═════ Dataset

-- ==== Sys2Proof/Machine/Stream.lean ====
section
/-! DEFINITION. Stream descriptors (07 R217 to R227, 08 R248 to R252): their fields and checks, the walk, the layouts,
byte addresses, codebooks and footprints. -/

namespace Sys2Proof.Machine

/-! ### Fields (07 R217) -/

/-- A stream descriptor. `rsv` says that its Reserved bytes are 0. -/
structure Desc where
  base      : Nat
  op        : Nat
  ndim      : Nat
  fmt       : Nat
  layout    : Nat
  smode     : Nat
  imode     : Nat
  idim      : Nat
  perm      : List Nat
  size      : List Nat
  stride    : List Int
  padB      : List Nat
  padA      : List Nat
  padV      : Nat
  extBase   : Nat
  extSize   : Nat
  ilim      : Nat
  scaleBase : Nat
  cbAddr    : Nat
  idxBase   : Nat
  rsv       : Bool
  deriving DecidableEq, Repr

/-- Read a descriptor. -/
def descOf (b : Bytes) : Desc :=
  { base := uAt b 0 8, op := uAt b 8 1, ndim := uAt b 9 1, fmt := uAt b 10 1, layout := uAt b 11 1, smode := uAt b 12 1,
    imode := uAt b 13 1, idim := uAt b 14 1, perm := (List.range 5).map (fun i => uAt b (16 + i) 1),
    size := (List.range 5).map (fun d => uAt b (24 + 8 * d) 4), stride := (List.range 5).map (fun d => sAt b (28 + 8 * d) 4),
    padB := (List.range 5).map (fun d => uAt b (64 + 2 * d) 2), padA := (List.range 5).map (fun d => uAt b (74 + 2 * d) 2),
    padV := uAt b 84 4, extBase := uAt b 88 8, extSize := uAt b 96 4, ilim := uAt b 100 4, scaleBase := uAt b 104 8,
    cbAddr := uAt b 112 8, idxBase := uAt b 120 8, rsv := rsvZero b 15 1 && rsvZero b 21 3 }

/-- WRITE, SCATTER and SCATTER_ADD write. -/
def Desc.writes (d : Desc) : Bool := decide (d.op = 1 ∨ d.op = 3 ∨ d.op = 4)
/-- GATHER, SCATTER and SCATTER_ADD are indexed. -/
def Desc.indexed (d : Desc) : Bool := decide (2 ≤ d.op)

def Desc.sz (d : Desc) (x : Nat) : Nat := nth 1 d.size x
def Desc.st (d : Desc) (x : Nat) : Int := nth 0 d.stride x
def Desc.pb (d : Desc) (x : Nat) : Nat := nth 0 d.padB x
def Desc.pa (d : Desc) (x : Nat) : Nat := nth 0 d.padA x
def Desc.pm (d : Desc) (x : Nat) : Nat := nth 0 d.perm x

/-! ### Formats (07 R218, 08 R245, R248, R249) -/

/-- The bits of a format; 0 for an undefined code. -/
def fmtBits (f : Nat) : Nat :=
  match f with
  | 0x00 | 0x01 | 0x02 | 0x09 => 8
  | 0x03 => 16
  | 0x04 | 0x05 => 32
  | 0x08 => 4
  | 0x10 => 3
  | 0x11 | 0x1a => 4
  | 0x12 => 5
  | 0x13 | 0x18 | 0x19 => 6
  | _ => 0

/-- CB4 or CB8. -/
def isCb (f : Nat) : Bool := decide (f = 0x08 ∨ f = 0x09)

/-- The SCALE_MODE that a format allows (08 R248). -/
def scaleOk (f m : Nat) : Bool :=
  if 0x10 ≤ f then decide (m = 1 ∨ m = 2) else if f = 3 ∨ f = 4 ∨ f = 5 then decide (m = 0) else decide (m ≤ 2)

/-- A record format (07 R218). -/
def Desc.record (d : Desc) : Bool := decide (0x10 ≤ d.fmt ∨ d.smode = 1)

/-- Payload bytes of a block record (08 R249). -/
def recBytes (f : Nat) : Nat := 4 * fmtBits f

/-- The header of a super-block: with a side list where the codebook escapes. -/
def sbHead (esc : Bool) : Nat := if esc then 136 else 8

/-- The bytes of a super-block. -/
def sbBytes (f : Nat) (esc : Bool) : Nat := sbHead esc + 64 * (1 + recBytes f)

/-! ### Codebooks (08 R252) -/

/-- A codebook record. -/
structure Codebook where
  kind    : Nat
  efmt    : Nat
  esc     : Bool
  scale   : Nat
  rsv     : Bool
  entries : Bytes
  deriving DecidableEq, Repr

/-- The bytes of the codebook of a format. -/
def cbSize (f : Nat) : Nat := 16 + 2 ^ fmtBits f

/-- Read the codebook that a descriptor names; the empty one where its format has none. -/
def readCb (s : State) (p : Nat) (d : Desc) : Codebook :=
  if isCb d.fmt then
    let b := tread s p d.cbAddr (cbSize d.fmt)
    { kind := uAt b 0 1, efmt := uAt b 1 1, esc := (byteAt b 2).getLsbD 0, scale := uAt b 4 4,
      rsv := decide (uAt b 2 1 ≤ 1) && rsvZero b 3 1 && rsvZero b 8 8, entries := b.drop 16 }
  else { kind := 0, efmt := 0, esc := false, scale := 0, rsv := true, entries := [] }

/-- A codebook that fits its descriptor. -/
def cbOk (d : Desc) (c : Codebook) : Bool :=
  !isCb d.fmt || (decide (c.kind = d.fmt - 8 ∧ c.efmt ≤ 2) && c.rsv && (!c.esc || decide (d.smode = 1)))

/-! ### The walk (07 R220) -/

/-- The extent of the walk along a dimension. -/
def Desc.ext (d : Desc) (x : Nat) : Nat := d.pb x + d.sz x + d.pa x

/-- The positions of the walk. -/
def Desc.total (d : Desc) : Nat := d.ext 0 * d.ext 1 * d.ext 2 * d.ext 3 * d.ext 4

/-- The data positions of the walk. -/
def Desc.dataCount (d : Desc) : Nat := d.sz 0 * d.sz 1 * d.sz 2 * d.sz 3 * d.sz 4

/-- The digits of a walk position, innermost dimension first. -/
def digits (k : Nat) : List Nat → List Nat
  | [] => []
  | e :: r => k % e :: digits (k / e) r

/-- The position of step k of the walk, by dimension. -/
def Desc.pos (d : Desc) (k : Nat) : List Nat :=
  let ds := digits k ((List.range 5).map (fun j => d.ext (d.pm j)))
  (List.range 5).map (fun x => nth 0 ds (d.perm.idxOf x))

/-- The index of a data position; none at a padding position. -/
def Desc.idxAt (d : Desc) (pos : List Nat) : Option (List Nat) :=
  if (List.range 5).all (fun x => decide (d.pb x ≤ nth 0 pos x) && decide (nth 0 pos x < d.pb x + d.sz x)) then
    some ((List.range 5).map (fun x => nth 0 pos x - d.pb x))
  else none

/-- The size of the tensor along a dimension: INDEX_LIMIT along INDEX_DIM (07 R217, R223; log 31). -/
def Desc.dim (d : Desc) (x : Nat) : Nat := if d.indexed && decide (x = d.idim) then d.ilim else d.sz x

/-- The element offset of an index (07 R219). -/
def Desc.elemOff (d : Desc) (i : List Nat) : Int :=
  let g := fun x => nth 0 i x
  let tail := fun (lo : Nat) => ((List.range 5).filter (fun x => decide (lo ≤ x))).foldl
    (fun (a : Int) x => a + (g x : Int) * d.st x) 0
  match d.layout with
  | 0 => tail 0
  | 1 => (((g 0 / 128) * d.dim 1 + g 1) * 128 + g 0 % 128 : Nat) + tail 2
  | _ => (((g 0 / 128) * ceilDiv (d.dim 1) 128 + g 1 / 128) * 16384 + (g 0 % 128) / 4 * 512 + g 1 % 128 * 4 + g 0 % 4 : Nat)
      + tail 2

/-- Where a step of the walk lies: a padding position, an index that does not resolve, or an element offset. -/
inductive El where
  | pad
  | oor
  | at_ (e : Int)
  deriving DecidableEq, Repr

/-- Resolve an index (07 R226). -/
def resolveIndex (d : Desc) (raw : Int) : Option Nat :=
  let i := if d.imode = 1 ∧ raw < 0 then raw + d.ilim else raw
  if i < 0 ∨ (d.ilim : Int) ≤ i then none else some i.toNat

/-- The index stream (07 R225). -/
def readIndexes (s : State) (p : Nat) (d : Desc) : List Int :=
  if d.indexed then
    let n := d.sz d.idim
    let b := tread s p d.idxBase (4 * n)
    (List.range n).map (fun k => sAt b (4 * k) 4)
  else []

/-- Step k of the walk. -/
def Desc.el (d : Desc) (raws : List Int) (k : Nat) : El :=
  match d.idxAt (d.pos k) with
  | none => .pad
  | some i =>
    if d.indexed then
      match resolveIndex d (nth 0 raws (nth 0 i d.idim)) with
      | none => .oor
      | some j => .at_ (d.elemOff (setNth i d.idim j))
    else .at_ (d.elemOff i)

/-- The whole walk. -/
def Desc.walk (d : Desc) (raws : List Int) : List El := (List.range d.total).map (d.el raws)

/-! ### Checks on the fields alone (07 R217, R218, R222, R224, R227, 08 R248, R251) -/

/-- Dimensions below NDIM are sized and permuted among themselves, the others are unused. -/
def dimsOk (d : Desc) : Bool :=
  (List.range 5).all (fun x =>
    if x < d.ndim then decide (1 ≤ d.sz x) && decide (d.pm x < d.ndim)
    else decide (d.sz x = 1 ∧ d.st x = 0 ∧ d.pb x = 0 ∧ d.pa x = 0 ∧ d.pm x = x))
    && noRepeats d.perm

/-- Fields that the operation or the format does not use are 0, and those that it uses are in range. -/
def usedOk (d : Desc) : Bool :=
  (if d.writes then decide (d.extSize ≠ 0 ∧ d.smode ≠ 2) else decide (d.extBase = 0 ∧ d.extSize = 0))
    && (if d.indexed then decide (d.imode ≤ 1 ∧ d.idim < d.ndim ∧ 1 ≤ d.ilim)
        else decide (d.imode = 0 ∧ d.idim = 0 ∧ d.ilim = 0 ∧ d.idxBase = 0))
    && (decide (d.smode = 2) || decide (d.scaleBase = 0)) && (isCb d.fmt || decide (d.cbAddr = 0))
    && (if d.record then decide (d.padV = 0) else decide (d.padV < 2 ^ fmtBits d.fmt))

/-- The form of a descriptor. -/
def formOk (d : Desc) : Bool :=
  d.rsv && decide (d.op ≤ 4 ∧ 1 ≤ d.ndim ∧ d.ndim ≤ 5 ∧ fmtBits d.fmt ≠ 0 ∧ d.layout ≤ 2 ∧ d.smode ≤ 2)
    && scaleOk d.fmt d.smode && dimsOk d && usedOk d
    && (decide (d.layout = 0) || decide (2 ≤ d.ndim ∧ d.st 0 = 0 ∧ d.st 1 = 0))
    && (decide (d.op ≠ 4) || decide (d.fmt = 4 ∨ d.fmt = 5))
    && (decide (d.pm 0 = 0) || !(decide (fmtBits d.fmt = 32) || d.record || decide (d.fmt = 8 ∧ d.smode = 0)))

/-! ### Runs (07 R218, 08 R251) -/

/-- The elements that must stay together: a block record, a super-block where one is written, a byte of CB4. -/
def Desc.runLen (d : Desc) : Nat :=
  if d.record then (if d.writes && decide (d.smode = 1) then 2048 else 32)
  else if d.fmt = 8 ∧ d.smode = 0 then 2 else 1

/-- The walk with every index 0, an index that always resolves: what the descriptor alone says of its runs. -/
def Desc.plainWalk (d : Desc) : List El := d.walk (List.replicate (d.sz d.idim) 0)

/-- A list of steps is one aligned run of n elements, or n padding positions. -/
def isRun (n : Nat) (l : List El) : Bool :=
  match l.head? with
  | some (.at_ e) => decide (e % n = 0) && (List.range n).all (fun k => decide (l[k]? = some (.at_ (e + k))))
  | _ => decide (l.length = n) && l.all (fun x => decide (x = .pad))

/-- A list in groups of n. -/
def groups {α : Type} (n : Nat) : (fuel : Nat) → List α → List (List α)
  | 0, _ => []
  | k + 1, l => if l.isEmpty then [] else l.take n :: groups n k (l.drop n)

/-- The position along INDEX_DIM of each data position of the walk. -/
def Desc.slices (d : Desc) : List Nat :=
  (List.range d.total).filterMap (fun k => (d.idxAt (d.pos k)).map (fun i => nth 0 i d.idim))

/-- The indexed dimension stays constant within a run of n, and a step along it moves by whole runs. -/
def indexRunsOk (n : Nat) (d : Desc) : Bool :=
  !d.indexed ||
    ((groups n d.total d.slices).all (fun g => g.all (fun x => decide (x = g.headD 0)))
      && decide (d.elemOff ((List.range 5).map (fun x => if x = d.idim then 1 else 0)) % n = 0))

/-- The data positions of a walk form aligned runs of n. -/
def dataRuns (n : Nat) (d : Desc) : Bool :=
  (groups n d.total (d.plainWalk.filter (fun x => decide (x ≠ .pad)))).all (isRun n) && indexRunsOk n d

/-- Every position of a walk, padding too, belongs to a whole run of n. -/
def wholeRuns (n : Nat) (d : Desc) : Bool := (groups n d.total d.plainWalk).all (isRun n) && indexRunsOk n d

/-- The walk touches whole records, super-blocks or bytes: a record format has its padding in whole records too, and CB4
where the padding is stored. -/
def runsOk (d : Desc) : Bool :=
  decide (d.runLen = 1) ||
    (dataRuns d.runLen d && (!d.record || (groups 32 d.total d.plainWalk).all (isRun 32))
      && (!(decide (d.runLen = 2) && d.writes) || wholeRuns 2 d))

/-! ### Byte addresses and footprints (07 R219, R222, R223, 08 R250) -/

/-- The least and the greatest element offset of the data positions. -/
def Desc.lohi (d : Desc) : Int × Int :=
  let from_ := match d.layout with | 0 => 0 | _ => 2
  let span := fun (f : Int → Int → Int) => ((List.range 5).filter (fun x => decide (from_ ≤ x))).foldl
    (fun (a : Int) x => a + f 0 (((d.dim x : Int) - 1) * d.st x)) 0
  let top := match d.layout with
    | 0 => 0
    | _ => d.elemOff [d.dim 0 - 1, d.dim 1 - 1, 0, 0, 0]
  (span min, top + span max)

/-- Offsets of the bytes of a super-block format: super-block, block record. -/
def sbStart (d : Desc) (esc : Bool) (e : Nat) : Nat := e / 2048 * sbBytes d.fmt esc
def recStart (d : Desc) (esc : Bool) (e : Nat) : Nat :=
  sbStart d esc e + sbHead esc + e % 2048 / 32 * (1 + recBytes d.fmt)

/-- The byte offsets from BASE that elements lo to hi span, the end excluded. -/
def byteSpan (d : Desc) (esc : Bool) (lo hi : Int) : Int × Int :=
  if d.smode = 1 then (sbStart d esc lo.toNat, (recStart d esc hi.toNat + 1 + recBytes d.fmt : Nat))
  else if 0x10 ≤ d.fmt then ((lo.toNat / 32 * recBytes d.fmt : Nat), ((hi.toNat / 32 + 1) * recBytes d.fmt : Nat))
  else if d.fmt = 8 then (Int.fdiv lo 2, Int.fdiv hi 2 + 1)
  else (lo * (fmtBits d.fmt / 8 : Nat), (hi + 1) * (fmtBits d.fmt / 8 : Nat))

/-- A footprint: a byte range of HBM or of one tile's scratch. -/
structure Foot where
  tile  : Option Nat
  lo    : Int
  hi    : Int
  write : Bool
  good  : Bool
  deriving DecidableEq, Repr

/-- The footprint of bytes lo to hi - 1 from an address. -/
def footAt (a : Nat) (lo hi : Int) (write : Bool) : Foot :=
  { tile := if isTileAddr a then some (tileOfAddr a) else none, lo := (addrOff a : Int) + lo, hi := (addrOff a : Int) + hi,
    write := write, good := addrGood a }

/-- Two footprints overlap. -/
def Foot.meets (a b : Foot) : Bool := decide (a.tile = b.tile) && decide (a.lo < b.hi) && decide (b.lo < a.hi)

/-- One list of footprints must wait for another: a write meets anything, or anything meets a write. -/
def hazard (mine theirs : List Foot) : Bool :=
  mine.any (fun a => theirs.any (fun b => (a.write || b.write) && a.meets b))

/-- The bytes of the data positions. -/
def Desc.dataFoot (d : Desc) (esc : Bool) : Foot :=
  let r := byteSpan d esc d.lohi.1 d.lohi.2
  footAt d.base r.1 r.2 d.writes

/-- The footprints of a descriptor. -/
def Desc.feet (d : Desc) (esc : Bool) : List Foot :=
  let b := Int.fdiv d.lohi.1 32
  let e := Int.fdiv d.lohi.2 32
  [if d.writes then footAt d.extBase 0 d.extSize true else d.dataFoot esc]
    ++ (if d.smode = 2 then [footAt d.scaleBase (Int.fdiv b 64 * 132) (Int.fdiv e 64 * 132 + 4 + 2 * Int.fmod e 64 + 2) false] else [])
    ++ (if isCb d.fmt then [footAt d.cbAddr 0 (cbSize d.fmt) false] else [])
    ++ (if d.indexed then [footAt d.idxBase 0 (4 * d.sz d.idim : Nat) false] else [])

/-- A write's data positions lie inside its extent; a record format has no negative offset. -/
def Desc.extOk (d : Desc) (esc : Bool) : Bool :=
  (!(d.record || decide (d.fmt = 8 ∧ d.smode = 0)) || decide (0 ≤ d.lohi.1))
    && (!d.writes ||
      (let f := d.dataFoot esc
       let x := footAt d.extBase 0 d.extSize true
       decide (f.tile = x.tile) && decide (x.lo ≤ f.lo) && decide (f.hi ≤ x.hi)))

/-- A footprint lies where partition p may reach it (07 R214, R216): mapped pages, writable for a write, or the scratch
of the tile that runs the command or of a tile dedicated to p. -/
def footReach (s : State) (p : Nat) (run : Option Nat) (f : Foot) : Bool :=
  f.good && decide (0 ≤ f.lo) &&
  match f.tile with
  | some t => (decide (run = some t) || s.tileMine p t) && decide (f.hi ≤ s.scratchBytes t)
  | none => decide (f.hi ≤ 2 ^ 48) && s.spanOk p f.lo.toNat (f.hi - f.lo).toNat f.write

/-- A footprint touches a WP page or a WP line. -/
def footWp (s : State) (p : Nat) (f : Foot) : Bool :=
  match f.tile with
  | some t => (linesOf (2 ^ 63 + t * 2 ^ 56 + f.lo.toNat) (f.hi - f.lo).toNat).any (fun k => (s.tline k).wp)
  | none => s.spanWp p f.lo.toNat (f.hi - f.lo).toNat

end Sys2Proof.Machine
end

══════════

> [Directions for this task] The response should hold only an exact repeat of the lines from the one with "- f.lo).toNat f.write" to the final line of the listing above.

> [Task solution]
  | none => decide (f.hi ≤ 2 ^ 48) && s.spanOk p f.lo.toNat (f.hi - f.lo).toNat f.write

/-- A footprint touches a WP page or a WP line. -/
def footWp (s : State) (p : Nat) (f : Foot) : Bool :=
  match f.tile with
  | some t => (linesOf (2 ^ 63 + t * 2 ^ 56 + f.lo.toNat) (f.hi - f.lo).toNat).any (fun k => (s.tline k).wp)
  | none => s.spanWp p f.lo.toNat (f.hi - f.lo).toNat

end Sys2Proof.Machine
end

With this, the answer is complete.